Great love brings people closer together and paradoxically ultimate love sets people apart as a gift of love.
The love between Anita and Richard had been exemplified as the model of love between two hearts. They were always together, sharing each other’s joys and sorrows, comforting and jubilating with each other’s circumstances. The marriage date had been fixed and preparations were on.
A month to the wedding, they went on a picnic with friends. Fun and happiness were in the air until a shout was heard. Anita had dived into the river and was now struggling. Help came and she was rescued. But she was numb. A trip to the hospital confirmed the worst, she has been paralyzed from the neck down as a result of the dive that hit her head in the shallow water and broke her spinal cord.
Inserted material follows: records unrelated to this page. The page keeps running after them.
-- ==== Sys2Proof/Laws/Decode.lean ====
section
/-! SUPPORT. The fields of a command word as numbers, and a word put together and taken apart (30_encoding.md R83). -/

namespace Sys2Proof

theorem opField_toNat (w : BitVec 24) : (opField w).toNat = w.toNat / 1048576 := by
  have := w.isLt
  simp [opField, Nat.shiftRight_eq_div_pow]; omega

theorem aField_toNat (w : BitVec 24) : (aField w).toNat = w.toNat / 1024 % 1024 := by
  simp [aField, Nat.shiftRight_eq_div_pow]

theorem bField_toNat (w : BitVec 24) : (bField w).toNat = w.toNat % 1024 := by simp [bField]

theorem cmdWord_toNat (op : BitVec 4) (a b : U10) :
    (cmdWord op a b).toNat = op.toNat * 1048576 + a.toNat * 1024 + b.toNat := by
  have ha := a.isLt
  have hb := b.isLt
  unfold cmdWord
  rw [BitVec.toNat_append, BitVec.toNat_append, Nat.shiftLeft_eq, Nat.shiftLeft_eq, Nat.mul_comm,
    ← Nat.two_pow_add_eq_or_of_lt hb, Nat.mul_comm op.toNat, ← Nat.two_pow_add_eq_or_of_lt ha]
  omega

@[simp] theorem opField_cmdWord (op : BitVec 4) (a b : U10) : opField (cmdWord op a b) = op := by
  have ha := a.isLt
  have hb := b.isLt
  apply BitVec.eq_of_toNat_eq
  rw [opField_toNat, cmdWord_toNat]; omega

@[simp] theorem aField_cmdWord (op : BitVec 4) (a b : U10) : aField (cmdWord op a b) = a := by
  have ha := a.isLt
  have hb := b.isLt
  apply BitVec.eq_of_toNat_eq
  rw [aField_toNat, cmdWord_toNat]; omega

@[simp] theorem bField_cmdWord (op : BitVec 4) (a b : U10) : bField (cmdWord op a b) = b := by
  have ha := a.isLt
  have hb := b.isLt
  apply BitVec.eq_of_toNat_eq
  rw [bField_toNat, cmdWord_toNat]; omega

/-- A word is its fields. -/
theorem cmdWord_fields (w : BitVec 24) : cmdWord (opField w) (aField w) (bField w) = w := by
  apply BitVec.eq_of_toNat_eq
  rw [cmdWord_toNat, opField_toNat, aField_toNat, bField_toNat]; omega

theorem decodeBare_ok_iff {w : BitVec 24} {i j : Instr} :
    decodeBare w i = .ok j ↔ aField w = 0 ∧ bField w = 0 ∧ j = i := by
  unfold decodeBare
  split
  · next h => simp [h.1, h.2, eq_comm]
  · next h => simp only [reduceCtorEq, false_iff]; tauto

/-- Everything the decoder accepts (30_encoding.md R84, R93). -/
theorem decodeCmd_ok_iff (w : BitVec 24) (i : Instr) : decodeCmd w = .ok i ↔
    (aField w = 0 ∧ bField w = 0 ∧
      ((w.toNat / 1048576 = 0 ∧ i = .nop) ∨ (w.toNat / 1048576 = 1 ∧ i = .tick) ∨
       (w.toNat / 1048576 = 4 ∧ i = .wrInc1) ∨ (w.toNat / 1048576 = 5 ∧ i = .wrInc2) ∨
       (w.toNat / 1048576 = 7 ∧ i = .rdTicks) ∨ (w.toNat / 1048576 = 15 ∧ i = .reset))) ∨
    (w.toNat / 1048576 = 2 ∧ i = .pollCtrl (aField w) (bField w)) ∨
    (w.toNat / 1048576 = 3 ∧ i = .ctrlEval (aField w) (bField w)) ∨
    (w.toNat / 1048576 = 6 ∧ aField w = 0 ∧ i = .pollGest (bField w)) := by
  unfold decodeCmd
  rw [opField_toNat]
  split <;> rename_i hop
  case h_7 =>
    split
    · next h => simp [hop, h, eq_comm]
    · next h =>
      simp only [reduceCtorEq, false_iff]
      rintro (⟨h0, -⟩ | ⟨h0, -⟩ | ⟨h0, -⟩ | ⟨-, h0, -⟩)
      · exact h h0
      · omega
      · omega
      · exact h h0
  case h_3 => simp [hop, eq_comm]
  case h_4 => simp [hop, eq_comm]
  case h_10 => simp_all
  all_goals (rw [decodeBare_ok_iff]; simp [hop])

/-- A mask of high ones clears the bits below. -/
theorem mask_clears_low (w : BitVec 24) (k : Nat) (hk : k < 24) :
    w &&& BitVec.ofNat 24 (16777216 - 2 ^ k) = BitVec.ofNat 24 (w.toNat / 2 ^ k * 2 ^ k) := by
  have h : BitVec.ofNat 24 (w.toNat / 2 ^ k * 2 ^ k) = (w >>> k) <<< k := by
    apply BitVec.eq_of_toNat_eq; simp [Nat.shiftRight_eq_div_pow, Nat.shiftLeft_eq]
  rw [h]
  interval_cases k <;> (apply BitVec.eq_of_getLsbD_eq; intro i hi; have : i < 24 := hi; interval_cases i <;> simp)

end Sys2Proof
end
But she felt different; she has to release him to love someone else who would be a wife she can’t be to him. She pleaded with him to go, to gain his freedom but he protested. He felt he was betraying her in her time of need but she told him that her greatest gift of love is to let him go and find happiness elsewhere. She was almost a vegetable and would be a great demand for his future life as a husband. Yet she insisted he had to go.
This demonstrates that great love is not selfish, it is selfless. It endures pain with happiness, it is like a living sacrifice, losing your most ‘in happiness’ to give your most ‘loved object’ the crown of love. It is not faithlessness in a better tomorrow ‘of healing’ but a gift for better-sustained happiness. It is a final gift no other than death could achieve. It is a gift of a great human heart, a gift of courage, a gift of a wish for a greater tomorrow; a paradoxical gift of love and freedom.